Por João Calvino
“É Deus quem disse: De trevas resplandecerá luz.” (2 Coríntios 4.6)
Compreendo que é possível explicar esta passagem de quatro formas distintas.
Primeiro, Deus ordenou à luz que brilhasse do meio da trevas, ou seja, ele trouxe a luz do evangelho ao mundo através d ministério dos homens que são, por sua própria natureza, filho das trevas.
Segundo, Deus produziu a luz do evangelho para substituir a lei que estava oculta em sombras escuras, e daí trouxe luz das trevas. Os que são amantes de sutilezas podem facilmente aceitar tais explicações, mas todo aquele que penetre a questão de forma mais profunda prontamente reconhecerá que elas não expressam o pensamento do apóstolo.
A terceira explicação é a de Ambrósio, e é como segue: Quando todos se achavam envoltos em densas trevas, Deus acendeu a luz de seu evangelho. Os homens se achavam submersos nas trevas da ignorância quando, repentinamente, Deus brilhou sobre eles por intermédio de seu evangelho.
A quarta explicação é a de Crisóstomo, que acreditava existir aqui uma alusão à criação do mundo. Deus, que através de sua Palavra criou a luz, fazendo-a, por assim dizer, surgir das trevas, agora nos iluminou espiritualmente, quando estávamos sepultados nas trevas. Esta analogia (anagoge) entre a luz que é visível e física e a luz que é espiritual produz uma interpretação mais agradável, e não há nela nada forçado, ainda que a tradução de Ambrósio seja também plenamente adequada. Todos podem fazer uso de seu próprio tirocínio.

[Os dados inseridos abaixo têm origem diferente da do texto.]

-- ==== Sys2Proof/Machine/TableFamily.lean ====
section
/-! DEFINITION. The Table Store's commands: Table Read, Table Write, Table Mark, Marked Write and the Group actions
(R154 to R162). -/

namespace Sys2Proof.Machine

/-- TABLE_READ (R156). -/
def execTableRead (bcast : Bool) (bank : Byte) (index : Half) (count : Byte) (s : State) : Answer :=
  .next (s.takeRecord ⟨bcast, kindTableRead, [bank, lowByte index, highByte index, count]⟩
    fun w => w.tableRead bank.toNat index.toNat count.toNat)

/-- TABLE_WRITE (R154). -/
def execTableWrite (bcast : Bool) (bank : Byte) (index : Half) (entries : List Byte) (s : State) : Answer :=
  .next (s.takeRecord ⟨bcast, kindTableWrite, bank :: lowByte index :: highByte index :: entries⟩
    fun w => w.tableWrite bcast bank.toNat index.toNat entries)

/-- TABLE_MARK (R157). -/
def execTableMark (bcast : Bool) (bank : Byte) (index : Half) (s : State) : Answer :=
  .next (s.takeRecord ⟨bcast, kindTableMark, [bank, lowByte index, highByte index]⟩
    fun w => w.tableMark bank.toNat index.toNat)

/-- MARKED_WRITE (R159). -/
def execMarkedWrite (bcast : Bool) (bank : Byte) (index : Half) (entry : List Byte) (s : State) : Answer :=
  .next (s.takeRecord ⟨bcast, kindMarkedWrite, bank :: lowByte index :: highByte index :: entry⟩
    fun w => w.markedWrite bank.toNat index.toNat entry)

/-- GROUP_OPEN (R160). -/
def execGroupOpen (bcast : Bool) (s : State) : Answer := .next (s.takeRecord (groupRecord bcast 1) Work.groupOpen)

/-- GROUP_CLOSE (R161). -/
def execGroupClose (bcast : Bool) (s : State) : Answer := .next (s.takeRecord (groupRecord bcast 2) Work.groupClose)

/-- GROUP_DISCARD (R162). -/
def execGroupDiscard (bcast : Bool) (s : State) : Answer := .next (s.takeRecord (groupRecord bcast 3) Work.groupDiscard)

end Sys2Proof.Machine
end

“Resplandeceu em nossos corações.” Devemos observar cuidadosamente a dupla iluminação a que ele faz aqui referência. Porque, em primeiro lugar, há a iluminação do evangelho, e então vem a iluminação secreta, que toma assento em nossos corações.
Porque, assim como em sua criação do mundo Deus derramou sobre nós a resplandecência do sol e também nos muniu de olhos para que pudéssemos contemplá-la, também, em nossa redenção, ele resplandeceu sobre nós na pessoa de seu Filho, por intermédio de seu evangelho, mas que seria tudo em vão, uma vez que somos cegos, a não ser que ele iluminasse também as nossas mentes, por intermédio de seu Espírito. De forma que o seu pensamento é que Deus abriu os olhos de nosso entendimento.
“Na face de Jesus Cristo.” Paulo já declarou que Cristo é a imagem do Pai; e ao dizer aqui que em sua face a glória de Deus nos é revelada, o seu pensamento é o mesmo. Esta passagem é muito importante, donde aprendemos que Deus não deve ser visto por trás de sua inescrutável majestade (pois ele habita em luz inacessível), mas deve ser conhecido na medida em que ele se nos revela em Cristo. De modo que as tentativas humanas de conhecer Deus fora de Cristo são efêmeras, porque tateiam no escuro. É verdade que à primeira vista Deus em Cristo parece ser pobre e abjeto; porém sua glória desponta para aqueles que têm a paciência de se transpor da cruz para a ressurreição. Vemos uma vez mais que na palavra pessoa - aqui traduzida “face” - há referência a nós, porque nos é mais proveitoso contemplar Deus como ele aparece em seu Filho unigênito do que investigar sua essência secreta.